Daytime and nighttime infrared views of White Rock
Daytime and nighttime infrared views of White Rock These two views of White Rock were captured by Mars Odyssey's thermal infrared camera during the afternoon (left) and toward the end of the night (right). In the late afternoon, sun-facing walls and rims of craters tend to be warmer (brighter) than shadowed walls and rims, which are darker. White Rock shows up as an anomalously dark (cool) area because of its relatively high albedo; it reflects away a higher proportion of the sunlight that hits it, so it does not warm as much during the day as the much darker floor of the crater in which it sits. At night, the temperature of Mars' surface is controlled more by the composition of the surface. Rocks have higher thermal inertia than dust, and tend to stay warmer for longer. So bedrock tends to show up as bright in nighttime images, while sandy and dusty areas tend to be dark. Crater rims, which likely contain bedrock, do show up as bright in this image, but White Rock itself is relatively dark -- indicating that it is not particularly dense, and is thus not as "rocky" as bedrock.Image: NASA / JPL-Caltech / ASU

THEMIS images Mars both during the day and at night, when it still sees the surface quite well by the heat radiation that emanates from it. THEMIS is at its best when the contrast between the daytime and nighttime measurements is at its height, which is apparently true at 3 pm / 3 am. THEMIS can still gather data in the 5 pm orbit, but its principal investigator, Phil Christensen, is quoted as saying that "Many of THEMIS' most significant scientific results have come from data collected during the first six months after we arrived at Mars in late 2001," when Odyssey was in a 4 pm orbit. He goes on to say that THEMIS will just "work better" in the new orbit. So, look out -- by late next year, we should begin to see the first conference presentations from a THEMIS instrument that has a new lease on life.
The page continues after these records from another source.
-- ==== Sys2Proof/Tests/Slice0.lean ====
section
/-! SUPPORT. Tests: ill-formed terms are refused, words decode, and for each statement states that meet its
hypotheses, with what the machine answers there. Expected values are worked out from the rules named. -/
set_option Elab.async false
namespace Sys2Proof.Tests
open Sys2Proof Sys2Proof.Machine

-- Small states

/-- The next state an instruction answers. -/
def nx (o : Host.Outcome State Fault Refusal) : Option State := match o with | .next t => some t | _ => none
/-- A fact about the next state that an instruction answers. -/
def after (o : Host.Outcome State Fault Refusal) (p : State → Bool) : Bool :=
  match o with | .next t => p t | _ => false

/-- Three regions of 2 MiB: OWNED by logical array 0, SHARED-READ, SEQ. -/
def regsA : Tab Region :=
  [(1, { vbase := 0, k := 21, kind := 1 }), (2, { vbase := 2 ^ 21, k := 21, kind := 2, pbase := 2 ^ 21 }),
   (3, { vbase := 2 ^ 22, k := 21, kind := 3, pbase := 2 ^ 22 }),
   (4, { vbase := 2 ^ 23, k := 21, kind := 1, owner := 1, pbase := 3 * 2 ^ 21 })]

/-- A running node of bulkhead 0 with logical array 0 on array 0. -/
def nodeA : NodeS :=
  { st := .running, part := 0, wcb := 0x1000, chain := [0x1000], graph := 0, kdom := 0, q := some 0, seq := 0, cookie := 0,
    level := 0, offset := 0, sem := some (3, 5), tick := none, steps := none, prio := 4, fdom := 0, fpmode := false,
    svmode := false, fast := false, vs := 0, budget := none, stgAt := 0, staging := 0, ival := 64, image := 0, params := 0,
    pbytes := 0, vsem := 7, rqLimit := 0, gangs := [{ first := 0, count := 1, chain := 0 }], fps := [], save := 0,
    status := 0, logs := [(0, { st := .started })], replay := true, nrWhy := 0 }

/-- An array that runs, with values in s1 to s4. -/
def arrA : ArrayS :=
  { cond := .running, node := some (0, 0), ac := 100, tt := 50, pc := 10,
    s := [(1, { v := 0x40 }), (2, { v := 7 }), (3, { v := 0x400000 }), (4, { v := 0xFFFFFFFFFFFFFFF9 })],
    rcache := regsA, nc := 100, dmem := [(0x40, 0x21), (0x41, 0x80)], spad := [(0x40, 0x21), (0x41, 0x80)] }

/-- Bulkhead 0 assigned to partition 0. -/
def bhA : BhS := { st := .assigned, own := true, nodes := [(0, nodeA)] }

/-- A machine that is up, with one partition of one bulkhead whose array 0 is as given. -/
def wA (a : ArrayS) : State :=
  { State.reset with
    hub := { State.reset.hub with phase := 2 }
    bhs := [(0, bhA)]
    parts := [(0, { live := true, regions := regsA, keys := firstKeys })]
    arrs := [(0, a)] }

/-- The same with the array above. -/
def w0 : State := wA arrA

-- The sequencer (R161, R281 to R294)

theorem test_sequencer_register :
    sVal (sPut arrA 5 9) 5 = 9 ∧ sVal (sPut arrA 0 9) 0 = 0 ∧ sVal (sPut arrA 5 9) 2 = 7 := by decide +kernel

/-- R290: 0x40 + 7, -7 / 7 rounded toward zero, and 7 shifted by 64 mod 64. -/
theorem test_sequencer_alu : AluReady (here w0) [1, 2, 4] ∧
    nx (exec (.sAdd 5 1 2) w0) = some (onArr w0 (fun x => sPut x 5 0x47)) ∧
    nx (exec (.sDivs 5 4 2) w0) = some (onArr w0 (fun x => sPut x 5 0xFFFFFFFFFFFFFFFF)) ∧
    nx (exec (.sShl 5 2 1) w0) = some (onArr w0 (fun x => sPut x 5 7)) ∧
    nx (exec (.sMulhn 5 4 2) w0) = some (onArr w0 (fun x => sPut x 5 6)) ∧
    nx (exec (.sAddi 5 2 (.short 0xFFFFFFF8)) w0) = some (onArr w0 (fun x => sPut x 5 0xFFFFFFFFFFFFFFFF)) := by
  decide +kernel

theorem test_sequencer_alu_one : AluReady (here w0) [1, 2, 4] ∧
    nx (exec (.sClz 5 1) w0) = some (onArr w0 (fun x => sPut x 5 57)) ∧
    nx (exec (.sPopc 5 4) w0) = some (onArr w0 (fun x => sPut x 5 62)) ∧
    nx (exec (.sSel 5 1 2 0) w0) = some (onArr w0 (fun x => sPut x 5 7)) ∧
    nx (exec (.sLi 5 (.long 9)) w0) = some (onArr w0 (fun x => sPut x 5 9)) := by decide +kernel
Interestingly, the earlier orbit may produce some ripple effect across other Mars missions. Odyssey is the orbiter that is most often used by the Mars Exploration Rovers to relay their data back to Earth. At present, with Odyssey passing overhead near 5 pm (give or take, depending upon how far east or west the ground track of the nearest-to-overhead orbit happens to fall on a given day), the rovers currently end their working days with a communications pass. But if Odyssey passes overhead at the warmest time of day -- just when the rovers are most likely to want to be doing activities like driving -- then the rovers will have to halt activity in order to do communications sessions.

I sent a question about this to JPL, and project manager John Callas was kind enough to reply. He said that, "At some point as the [communications] pass moves earlier, we will add in activities after the pass, before the end of the rover's day." This is OK if those after-pass activities are things like imaging, but problematic for drives; if the rover were to drive after the end-of-day communications pass, then Earth wouldn't have up-to-date information on the rover's position to plan the next drive. And remember that Opportunity has just embarked on a very long driving campaign -- might the earlier Odyssey passes prevent Opportunity from reaching its maximum potential drive time?

In answer to this, John said, "the earlier passes may affect Opportunity's drive duration. Not all drives will run up against the UHF pass, but the long ones would. One option for the project is to move the morning HGA pass earlier and start any long drives earlier." The "morning HGA pass" refers to the commands that are sent to the rover, direct from Earth to its high-gain antenna, so they aren't affected by the timing of Odyssey's orbit.